What you will do: Nothing below is to be printed except the lines between the line holding "issue (.sub o" and the line holding "issue (.rem o", inclusive, each exactly as it appears.

Saved data entries:
*** Begin section ***

-- ==== Sys2Proof/Machine/Scalar.lean ====
section
/-! DEFINITION. Scalar arithmetic, logic, bits, selection and addresses (R145 to R152, R159). -/

namespace Sys2Proof.Machine

/-- The width of a scalar operation (R145). -/
def aluWidth (w : Bool) : Nat := if w then 32 else 64

/-- The result written: modulo 2^N, sign-extended from bit N - 1 (R145, R150). -/
def aluOut (n : Nat) (r : Int) : W64 := sextTo64 n (modBits n r)

/-- Two sources, a result of N bits and the write of OPD (R146, R150). f takes N, ua and ub. -/
def aluTwo (zx : Bool) (w : Bool) (f : Nat → Nat → Nat → Int) (o : Ops) (s : State) : Body :=
  onReady o false s
    (let a := readSrcW o.a zx w s
     let b := readSrcW o.b zx w a.2
     let n := aluWidth w
     .fin (writeDst o.d (aluOut n (f n (a.1.toNat % 2 ^ n) (b.1.toNat % 2 ^ n))) b.2) none)

/-- One source (R152). -/
def aluOne (w : Bool) (f : Nat → Nat → Int) (o : Ops) (s : State) : Body :=
  onReady o false s
    (let a := readSrcW o.a false w s
     let n := aluWidth w
     .fin (writeDst o.d (aluOut n (f n (a.1.toNat % 2 ^ n))) a.2) none)

/-- What a body's completed state is changed by. -/
def Body.andThen (b : Body) (f : State → State) : Body :=
  match b with
  | .fin s npc => .fin (f s) npc
  | b => b

/-- The tag of the sum or difference of a tagged and an untagged value (R323): none when the form keeps no tag. -/
def sumTag (sub : Bool) (m : AluMod) (o : Ops) (s : State) : Option (Nat × W64) :=
  if m.w || m.sat then none
  else
    match tagOf s o.a, tagOf s o.b with
    | some (k, c), none => let b := (readSrc o.b (readSrc o.a s).2).1; some (k, if sub then c - b else c + b)
    | none, some (k, c) => if sub then none else some (k, c + (readSrc o.a s).1)
    | _, _ => none

/-- Where a result lands in a register its tag follows; every other use pins (R323). -/
def keepTag (t : Option (Nat × W64)) (o : Ops) (s0 s : State) : State :=
  match t, o.d with
  | some t, .s _ => setTag s o.d t
  | some _, .none => s
  | _, _ => pinOp s0 o.b (pinOp s0 o.a s)

def addR (m : AluMod) (n ua ub : Nat) : Int :=
  if m.sat = false then (ua + ub : Nat)
  else if m.sgn then clampInt (signedOf n ua + signedOf n ub) (-(2 ^ (n - 1) : Nat)) ((2 ^ (n - 1) : Nat) - 1)
  else clampInt (ua + ub : Nat) 0 ((2 ^ n : Nat) - 1)

def subR (m : AluMod) (n ua ub : Nat) : Int :=
  if m.sat = false then (ua : Int) - ub
  else if m.sgn then clampInt (signedOf n ua - signedOf n ub) (-(2 ^ (n - 1) : Nat)) ((2 ^ (n - 1) : Nat) - 1)
  else clampInt ((ua : Int) - ub) 0 ((2 ^ n : Nat) - 1)

def mulhR (m : AluMod) (n ua ub : Nat) : Int :=
  if m.sgn then (signedOf n ua * signedOf n ub) / (2 ^ n : Nat) else ((ua * ub / 2 ^ n : Nat) : Int)

/-- The signed division that overflows (R150). -/
def divOver (n ua ub : Nat) : Bool := decide (ua = 2 ^ (n - 1) ∧ ub = 2 ^ n - 1)

def divR (m : AluMod) (n ua ub : Nat) : Int :=
  if ub = 0 then (2 ^ n : Nat) - 1
  else if m.sgn ∧ divOver n ua ub then ua
  else if m.sgn then (signedOf n ua).tdiv (signedOf n ub)
  else (ua / ub : Nat)

def remR (m : AluMod) (n ua ub : Nat) : Int :=
  if ub = 0 then ua
  else if m.sgn ∧ divOver n ua ub then 0
  else if m.sgn then signedOf n ua - (signedOf n ua).tdiv (signedOf n ub) * signedOf n ub
  else (ua % ub : Nat)

/-- A rotation to the left (R150). -/
def rotl (n ua k : Nat) : Nat := (ua * 2 ^ k) % 2 ^ n ||| ua / 2 ^ (n - k)

def minR (m : AluMod) (n ua ub : Nat) : Int :=
  if m.sgn then min (signedOf n ua) (signedOf n ub) else (min ua ub : Nat)
def maxR (m : AluMod) (n ua ub : Nat) : Int :=
  if m.sgn then max (signedOf n ua) (signedOf n ub) else (max ua ub : Nat)

/-- The trailing zeros of a number below 2^n. -/
def ctzN : Nat → Nat → Nat
  | 0, _ => 0
  | n + 1, x => if x % 2 = 1 then 0 else 1 + ctzN n (x / 2)

/-- The one bits of a number below 2^n. -/
def popN : Nat → Nat → Nat
  | 0, _ => 0
  | n + 1, x => x % 2 + popN n (x / 2)

/-- The bits of a number below 2^n in reverse. -/
def revN : Nat → Nat → Nat
  | 0, _ => 0
  | n + 1, x => (x % 2) * 2 ^ n + revN n (x / 2)

/-- The bytes of a number of n bytes in reverse. -/
def swapN (n x : Nat) : Nat := leNat (leBytes n x).reverse

def absR (n ua : Nat) : Int := ((signedOf n ua).natAbs : Int)

/-- BFI (R152). -/
def bfiF (m : BitMod) (a b : Nat) : Nat :=
  let w := m.widm1.toNat + 1
  let p := m.pos.toNat
  b % 2 ^ p + (a % 2 ^ w) * 2 ^ p + b / 2 ^ (p + w) * 2 ^ (p + w)

/-- ADD (R150, R323). -/
def addBody (o : Ops) (m : AluMod) (_ : Phase) (s : State) : Body :=
  (aluTwo false m.w (addR m) o s).andThen (keepTag (sumTag false m o s) o s)
def execAdd (o : Ops) (m : AluMod) (s : State) : Host.Outcome State Fault Refusal :=
  issue (.add o m) o .both false (addBody o m) s

/-- SUB (R150, R323). -/
def subBody (o : Ops) (m : AluMod) (_ : Phase) (s : State) : Body :=
  (aluTwo false m.w (subR m) o s).andThen (keepTag (sumTag true m o s) o s)
def execSub (o : Ops) (m : AluMod) (s : State) : Host.Outcome State Fault Refusal :=
  issue (.sub o m) o .both false (subBody o m) s

/-- AND (R150). -/
def andBody (o : Ops) (m : AluMod) (_ : Phase) (s : State) : Body := aluTwo true m.w (fun _ a b => ((a &&& b : Nat) : Int)) o s
def execAnd (o : Ops) (m : AluMod) (s : State) : Host.Outcome State Fault Refusal :=
  issue (.and o m) o .both false (andBody o m) s

/-- OR (R150). -/
def orBody (o : Ops) (m : AluMod) (_ : Phase) (s : State) : Body := aluTwo true m.w (fun _ a b => ((a ||| b : Nat) : Int)) o s
def execOr (o : Ops) (m : AluMod) (s : State) : Host.Outcome State Fault Refusal :=
  issue (.or o m) o .both false (orBody o m) s

/-- XOR (R150). -/
def xorBody (o : Ops) (m : AluMod) (_ : Phase) (s : State) : Body := aluTwo true m.w (fun _ a b => ((a ^^^ b : Nat) : Int)) o s
def execXor (o : Ops) (m : AluMod) (s : State) : Host.Outcome State Fault Refusal :=
  issue (.xor o m) o .both false (xorBody o m) s

/-- ANDN (R150). -/
def andnBody (o : Ops) (m : AluMod) (_ : Phase) (s : State) : Body := aluTwo true m.w (fun n a b => ((a &&& (2 ^ n - 1 - b) : Nat) : Int)) o s
def execAndn (o : Ops) (m : AluMod) (s : State) : Host.Outcome State Fault Refusal :=
  issue (.andn o m) o .both false (andnBody o m) s

/-- MUL (R150). -/
def mulBody (o : Ops) (m : AluMod) (_ : Phase) (s : State) : Body := aluTwo false m.w (fun _ a b => ((a * b : Nat) : Int)) o s
def execMul (o : Ops) (m : AluMod) (s : State) : Host.Outcome State Fault Refusal :=
  issue (.mul o m) o .both false (mulBody o m) s

/-- MULH (R150). -/
def mulhBody (o : Ops) (m : AluMod) (_ : Phase) (s : State) : Body := aluTwo false m.w (mulhR m) o s
def execMulh (o : Ops) (m : AluMod) (s : State) : Host.Outcome State Fault Refusal :=
  issue (.mulh o m) o .both false (mulhBody o m) s

/-- DIV (R150). -/
def divBody (o : Ops) (m : AluMod) (_ : Phase) (s : State) : Body := aluTwo false m.w (divR m) o s
def execDiv (o : Ops) (m : AluMod) (s : State) : Host.Outcome State Fault Refusal :=
  issue (.div o m) o .both false (divBody o m) s

/-- REM (R150). -/
def remBody (o : Ops) (m : AluMod) (_ : Phase) (s : State) : Body := aluTwo false m.w (remR m) o s
def execRem (o : Ops) (m : AluMod) (s : State) : Host.Outcome State Fault Refusal :=
  issue (.rem o m) o .both false (remBody o m) s

/-- SHL (R150). -/
def shlBody (o : Ops) (m : AluMod) (_ : Phase) (s : State) : Body := aluTwo false m.w (fun n a b => ((a * 2 ^ (b % n) : Nat) : Int)) o s
def execShl (o : Ops) (m : AluMod) (s : State) : Host.Outcome State Fault Refusal :=
  issue (.shl o m) o .both false (shlBody o m) s

/-- SHR (R150). -/
def shrBody (o : Ops) (m : AluMod) (_ : Phase) (s : State) : Body := aluTwo false m.w (fun n a b => ((a / 2 ^ (b % n) : Nat) : Int)) o s
def execShr (o : Ops) (m : AluMod) (s : State) : Host.Outcome State Fault Refusal :=
  issue (.shr o m) o .both false (shrBody o m) s

/-- SAR (R150). -/
def sarBody (o : Ops) (m : AluMod) (_ : Phase) (s : State) : Body := aluTwo false m.w (fun n a b => signedOf n a / (2 ^ (b % n) : Nat)) o s
def execSar (o : Ops) (m : AluMod) (s : State) : Host.Outcome State Fault Refusal :=
  issue (.sar o m) o .both false (sarBody o m) s

/-- ROT (R150). -/
def rotBody (o : Ops) (m : AluMod) (_ : Phase) (s : State) : Body := aluTwo false m.w (fun n a b => ((rotl n a (b % n) : Nat) : Int)) o s
def execRot (o : Ops) (m : AluMod) (s : State) : Host.Outcome State Fault Refusal :=
  issue (.rot o m) o .both false (rotBody o m) s

/-- MIN (R150). -/
def minBody (o : Ops) (m : AluMod) (_ : Phase) (s : State) : Body := aluTwo false m.w (minR m) o s
def execMin (o : Ops) (m : AluMod) (s : State) : Host.Outcome State Fault Refusal :=
  issue (.min o m) o .both false (minBody o m) s

/-- MAX (R150). -/
def maxBody (o : Ops) (m : AluMod) (_ : Phase) (s : State) : Body := aluTwo false m.w (maxR m) o s
def execMax (o : Ops) (m : AluMod) (s : State) : Host.Outcome State Fault Refusal :=
  issue (.max o m) o .both false (maxBody o m) s

/-- CLZ (R152). -/
def clzBody (o : Ops) (m : AluMod) (_ : Phase) (s : State) : Body := aluOne m.w (fun n a => ((n - bitLen a : Nat) : Int)) o s
def execClz (o : Ops) (m : AluMod) (s : State) : Host.Outcome State Fault Refusal :=
  issue (.clz o m) o .both false (clzBody o m) s

/-- CTZ (R152). -/
def ctzBody (o : Ops) (m : AluMod) (_ : Phase) (s : State) : Body := aluOne m.w (fun n a => ((ctzN n a : Nat) : Int)) o s
def execCtz (o : Ops) (m : AluMod) (s : State) : Host.Outcome State Fault Refusal :=
  issue (.ctz o m) o .both false (ctzBody o m) s

/-- POPC (R152). -/
def popcBody (o : Ops) (m : AluMod) (_ : Phase) (s : State) : Body := aluOne m.w (fun n a => ((popN n a : Nat) : Int)) o s
def execPopc (o : Ops) (m : AluMod) (s : State) : Host.Outcome State Fault Refusal :=
  issue (.popc o m) o .both false (popcBody o m) s

/-- ABS (R152). -/
def absBody (o : Ops) (m : AluMod) (_ : Phase) (s : State) : Body := aluOne m.w (absR) o s
def execAbs (o : Ops) (m : AluMod) (s : State) : Host.Outcome State Fault Refusal :=
  issue (.abs o m) o .both false (absBody o m) s

/-- BREV (R152). -/
def brevBody (o : Ops) (m : AluMod) (_ : Phase) (s : State) : Body := aluOne m.w (fun n a => ((revN n a : Nat) : Int)) o s
def execBrev (o : Ops) (m : AluMod) (s : State) : Host.Outcome State Fault Refusal :=
  issue (.brev o m) o .both false (brevBody o m) s

/-- BSWAP (R152). -/
def bswapBody (o : Ops) (m : AluMod) (_ : Phase) (s : State) : Body := aluOne m.w (fun n a => ((swapN (n / 8) a : Nat) : Int)) o s
def execBswap (o : Ops) (m : AluMod) (s : State) : Host.Outcome State Fault Refusal :=
  issue (.bswap o m) o .both false (bswapBody o m) s

/-- BFX (R152). -/
def bfxBody (o : Ops) (m : BitMod) (_ : Phase) (s : State) : Body :=
  aluOne false (fun _ a => ((fieldAt a m.pos.toNat (m.widm1.toNat + 1) : Nat) : Int)) o s
def execBfx (o : Ops) (m : BitMod) (s : State) : Host.Outcome State Fault Refusal :=
  issue (.bfx o m) o .both false (bfxBody o m) s

/-- BFI (R152). -/
def bfiBody (o : Ops) (m : BitMod) (_ : Phase) (s : State) : Body :=
  aluTwo false false (fun _ a b => ((bfiF m a b : Nat) : Int)) o s
def execBfi (o : Ops) (m : BitMod) (s : State) : Host.Outcome State Fault Refusal :=
  issue (.bfi o m) o .both false (bfiBody o m) s

/-- SEXT (R152). -/
def sextBody (o : Ops) (m : SwidMod) (_ : Phase) (s : State) : Body :=
  aluOne false (fun _ a => signedOf (8 * 2 ^ m.swid.toNat) a) o s
def execSext (o : Ops) (m : SwidMod) (s : State) : Host.Outcome State Fault Refusal :=
  issue (.sext o m) o .both false (sextBody o m) s

/-- ZEXT (R152). -/
def zextBody (o : Ops) (m : SwidMod) (_ : Phase) (s : State) : Body :=
  aluOne false (fun _ a => ((a % 2 ^ (8 * 2 ^ m.swid.toNat) : Nat) : Int)) o s
def execZext (o : Ops) (m : SwidMod) (s : State) : Host.Outcome State Fault Refusal :=
  issue (.zext o m) o .both false (zextBody o m) s

/-- MOV (R152, R323). -/
def movBody (o : Ops) (_ : Phase) (s : State) : Body :=
  (aluOne false (fun _ a => (a : Int)) o s).andThen (keepTag (tagOf s o.a) o s)
def execMov (o : Ops) (s : State) : Host.Outcome State Fault Refusal :=
  issue (.mov o) o .both false (movBody o) s

/-- SEL (R152): the condition is the old value of OPD. -/
def selBody (o : Ops) (_ : Phase) (s : State) : Body :=
  onReady o false s
    (let c := (readSrc o.d s).1
     let a := readSrc o.a s
     let b := readSrc o.b a.2
     .fin (pinOp s o.d (writeDst o.d (if c ≠ 0 then a.1 else b.1) b.2)) none)
def execSel (o : Ops) (s : State) : Host.Outcome State Fault Refusal :=
  issue (.sel o) o .both false (selBody o) s

/-- LEA (R152). -/
def leaBody (o : Ops) (m : ScaleMod) (_ : Phase) (s : State) : Body :=
  aluTwo false false (fun _ a b => ((a + b * 2 ^ m.scale.toNat : Nat) : Int)) o s
def execLea (o : Ops) (m : ScaleMod) (s : State) : Host.Outcome State Fault Refusal :=
  issue (.lea o m) o .both false (leaBody o m) s

end Sys2Proof.Machine
end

*** End section ***

Answer to this exercise:
  issue (.sub o m) o .both false (subBody o m) s

/-- AND (R150). -/
def andBody (o : Ops) (m : AluMod) (_ : Phase) (s : State) : Body := aluTwo true m.w (fun _ a b => ((a &&& b : Nat) : Int)) o s
def execAnd (o : Ops) (m : AluMod) (s : State) : Host.Outcome State Fault Refusal :=
  issue (.and o m) o .both false (andBody o m) s

/-- OR (R150). -/
def orBody (o : Ops) (m : AluMod) (_ : Phase) (s : State) : Body := aluTwo true m.w (fun _ a b => ((a ||| b : Nat) : Int)) o s
def execOr (o : Ops) (m : AluMod) (s : State) : Host.Outcome State Fault Refusal :=
  issue (.or o m) o .both false (orBody o m) s

/-- XOR (R150). -/
def xorBody (o : Ops) (m : AluMod) (_ : Phase) (s : State) : Body := aluTwo true m.w (fun _ a b => ((a ^^^ b : Nat) : Int)) o s
def execXor (o : Ops) (m : AluMod) (s : State) : Host.Outcome State Fault Refusal :=
  issue (.xor o m) o .both false (xorBody o m) s

/-- ANDN (R150). -/
def andnBody (o : Ops) (m : AluMod) (_ : Phase) (s : State) : Body := aluTwo true m.w (fun n a b => ((a &&& (2 ^ n - 1 - b) : Nat) : Int)) o s
def execAndn (o : Ops) (m : AluMod) (s : State) : Host.Outcome State Fault Refusal :=
  issue (.andn o m) o .both false (andnBody o m) s

/-- MUL (R150). -/
def mulBody (o : Ops) (m : AluMod) (_ : Phase) (s : State) : Body := aluTwo false m.w (fun _ a b => ((a * b : Nat) : Int)) o s
def execMul (o : Ops) (m : AluMod) (s : State) : Host.Outcome State Fault Refusal :=
  issue (.mul o m) o .both false (mulBody o m) s

/-- MULH (R150). -/
def mulhBody (o : Ops) (m : AluMod) (_ : Phase) (s : State) : Body := aluTwo false m.w (mulhR m) o s
def execMulh (o : Ops) (m : AluMod) (s : State) : Host.Outcome State Fault Refusal :=
  issue (.mulh o m) o .both false (mulhBody o m) s

/-- DIV (R150). -/
def divBody (o : Ops) (m : AluMod) (_ : Phase) (s : State) : Body := aluTwo false m.w (divR m) o s
def execDiv (o : Ops) (m : AluMod) (s : State) : Host.Outcome State Fault Refusal :=
  issue (.div o m) o .both false (divBody o m) s

/-- REM (R150). -/
def remBody (o : Ops) (m : AluMod) (_ : Phase) (s : State) : Body := aluTwo false m.w (remR m) o s
def execRem (o : Ops) (m : AluMod) (s : State) : Host.Outcome State Fault Refusal :=
  issue (.rem o m) o .both false (remBody o m) s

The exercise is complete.